Weatherwise
- Editor-in-Chief: Margaret Benner Smidt
- Categories: Science, Weather
- Frequency: Bi-monthly (6 times a year)
- Circulation: 8,000
- Publisher: Taylor & Francis Group
- Founder: David M. Ludlum
- Founded: 1947; 79 years ago
- Country: United States
- Based in: Philadelphia, PA
- Language: English
- Website: www.weatherwise.org
- ISSN: 0043-1672

= Weatherwise =

American magazine

Weatherwise is a magazine founded in 1947 by American historian, meteorologist, and author David M. Ludlum. It covers weather and climate for weather enthusiasts as well as meteorologists and climatologists and is the only popular press publication in the United States to do so.

It is richly illustrated with large color photographs that showcase the power, beauty and excitement of weather. Articles are published on the latest discoveries and topics in meteorology, usually using experts in the respective field to write the article. Articles tend to focus on the relation of weather to technology, history, culture, the arts, and society. The magazine releases an annual almanac to highlight key topics that happened internationally, in the U.S. and corresponding hurricane and tornado seasons.
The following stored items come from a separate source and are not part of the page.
-- ==== Sys2Proof/Syntax.lean ====
section
/-! DEFINITION. The instructions: one constructor per row of 30_encoding.md R80, in the table's order. The operands
are the fields of R71 and R72: x and y are register numbers, nn a byte, nnn a 12-bit immediate, n a row count 0..15. -/

namespace Sys2Proof

/-- The 35 instructions of R80. -/
inductive Instr where
  /-- 0000: no-op (R101). -/
  | nop
  /-- 00E0: clear framebuffer (R201). -/
  | cls
  /-- 00EE: return (R104). -/
  | ret
  /-- 1nnn: jump (R105). -/
  | jpNnn (nnn : Imm12)
  /-- 2nnn: call (R107). -/
  | callNnn (nnn : Imm12)
  /-- 3xnn: skip if Vx = nn (R108). -/
  | seVxNn (x : Reg) (nn : Byte)
  /-- 4xnn: skip if Vx ≠ nn (R109). -/
  | sneVxNn (x : Reg) (nn : Byte)
  /-- 5xy0: skip if Vx = Vy (R110). -/
  | seVxVy (x y : Reg)
  /-- 6xnn: Vx = nn (R142). -/
  | ldVxNn (x : Reg) (nn : Byte)
  /-- 7xnn: Vx = Vx + nn (R143). -/
  | addVxNn (x : Reg) (nn : Byte)
  /-- 8xy0: Vx = Vy (R144). -/
  | ldVxVy (x y : Reg)
  /-- 8xy1: Vx = Vx OR Vy (R145). -/
  | orVxVy (x y : Reg)
  /-- 8xy2: Vx = Vx AND Vy (R146). -/
  | andVxVy (x y : Reg)
  /-- 8xy3: Vx = Vx XOR Vy (R147). -/
  | xorVxVy (x y : Reg)
  /-- 8xy4: Vx = Vx + Vy, VF = carry (R148). -/
  | addVxVy (x y : Reg)
  /-- 8xy5: Vx = Vx - Vy, VF = not borrow (R149). -/
  | subVxVy (x y : Reg)
  /-- 8xy6: Vx = Vx >> 1, VF = the bit shifted out (R150). The field y selects no operand (R84). -/
  | shrVxVy (x y : Reg)
  /-- 8xy7: Vx = Vy - Vx, VF = not borrow (R151). -/
  | subnVxVy (x y : Reg)
  /-- 8xyE: Vx = Vx << 1, VF = the bit shifted out (R152). The field y selects no operand (R84). -/
  | shlVxVy (x y : Reg)
  /-- 9xy0: skip if Vx ≠ Vy (R111). -/
  | sneVxVy (x y : Reg)
  /-- Annn: I = nnn (R181). -/
  | ldINnn (nnn : Imm12)
  /-- Bnnn: PC = V0 + nnn (R112). -/
  | jpV0Nnn (nnn : Imm12)
  /-- Cxnn: Vx = random byte AND nn (R153). -/
  | rndVxNn (x : Reg) (nn : Byte)
  /-- Dxyn: draw n sprite rows from M[I] at (Vx, Vy), VF = collision (R202). -/
  | drwVxVyN (x y : Reg) (n : Fin 16)
  /-- Ex9E: skip if the key Vx is pressed (R221). -/
  | skpVx (x : Reg)
  /-- ExA1: skip if the key Vx is not pressed (R222). -/
  | sknpVx (x : Reg)
  /-- Fx07: Vx = DT (R223). -/
  | ldVxDT (x : Reg)
  /-- Fx0A: wait for a key (R224). -/
  | ldVxK (x : Reg)
  /-- Fx15: DT = Vx (R225). -/
  | ldDTVx (x : Reg)
  /-- Fx18: ST = Vx (R226). -/
  | ldSTVx (x : Reg)
  /-- Fx1E: I = I + Vx (R182). -/
  | addIVx (x : Reg)
  /-- Fx29: I = 5 * Vx (R183). -/
  | ldFVx (x : Reg)
  /-- Fx33: BCD of Vx at M[I..I+3] (R184). -/
  | ldBVx (x : Reg)
  /-- Fx55: store V0..Vx at M[I] (R185). -/
  | ldMemVx (x : Reg)
  /-- Fx65: load V0..Vx from M[I] (R187). -/
  | ldVxMem (x : Reg)
  deriving DecidableEq, Repr

end Sys2Proof
end

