-- ==== Sys2Proof/Machine/Operands.lean ====
section
/-! DEFINITION. The operand forms: how an instruction's fields and registers become addresses, key numbers, register
ranges and bytes (30_encoding.md R72; files 40 to 44). -/

namespace Sys2Proof.Machine

/-- zext_16(nnn) (R72). -/
def addrNnn (nnn : Imm12) : Word := nnn.setWidth 16

/-- zext_16(V[x]) (00_scope.md R13). -/
def zextByte (b : Byte) : Word := b.setWidth 16

/-- The key a byte names, or none above 0xF (44_keypad_timers.md R227). -/
def keyOf (b : Byte) : Option Key := if h : b.toNat < 16 then some ⟨b.toNat, h⟩ else none

/-- Ex9E's and ExA1's check: KeyIndexOutOfRange at the instruction's own address (R227, R241). -/
def State.keyCheck (s : State) (b : Byte) : Option (Fault × Nat) :=
  match keyOf b with
  | some _ => none
  | none => some (.keyIndexOutOfRange, s.pc.toNat)

/-- KEY[k] of the key a byte names; false where it names none, which the check has excluded. -/
def State.keyPressed (s : State) (b : Byte) : Bool :=
  match keyOf b with
  | some k => s.key[k]
  | none => false

/-- The first pressed key, scanning 0 to 15 (R224). -/
def State.firstKey (s : State) : Option Key := (List.finRange 16).find? (fun k => s.key[k])

/-- V0, V1, …, Vx (42_index_memory.md R185, R187). -/
def regsUpTo (x : Reg) : List Reg := (List.finRange 16).filter (· ≤ x)

/-- The values of V0..Vx, ascending (R185). -/
def State.regBytes (s : State) (x : Reg) : List Byte := (regsUpTo x).map s.getV

/-- V[k] <- M[base + k] for each k of a list of registers (R187). -/
def State.loadRegs (s : State) (base : Nat) (ks : List Reg) : State :=
  ks.foldl (fun t k => t.setV k (s.readByte (base + k.val))) s

/-- Fx29's glyph address: zext_16(V[x]) * 5 (R183). -/
def glyphAddr (b : Byte) : Word := zextByte b * 5

/-- Fx33's digits: hundreds, tens, ones (R184). -/
def bcdDigits (b : Byte) : List Byte :=
  [BitVec.ofNat 8 (b.toNat / 100), BitVec.ofNat 8 (b.toNat / 10 % 10), BitVec.ofNat 8 (b.toNat % 10)]

/-- The pixels under the set bits of the n-row sprite at I, drawn at (V[x], V[y]) (43_display.md R202). -/
def State.spriteAt (s : State) (x y : Reg) (n : Nat) : List Pixel :=
  spritePixels (s.getV x) (s.getV y) 0 (s.readBytes s.idx.toNat n)

end Sys2Proof.Machine
end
The magazine also features commentaries, photography contests, questions and answers, and weather maps.

== Publication history ==
Weatherwise was published by Heldref Publications, the publishing division of the Helen Dwight Reid Education Foundation, a nonprofit educational organization based in Washington DC. In 2009, Heldref Publications (and Weatherwise) was acquired by Taylor & Francis Group.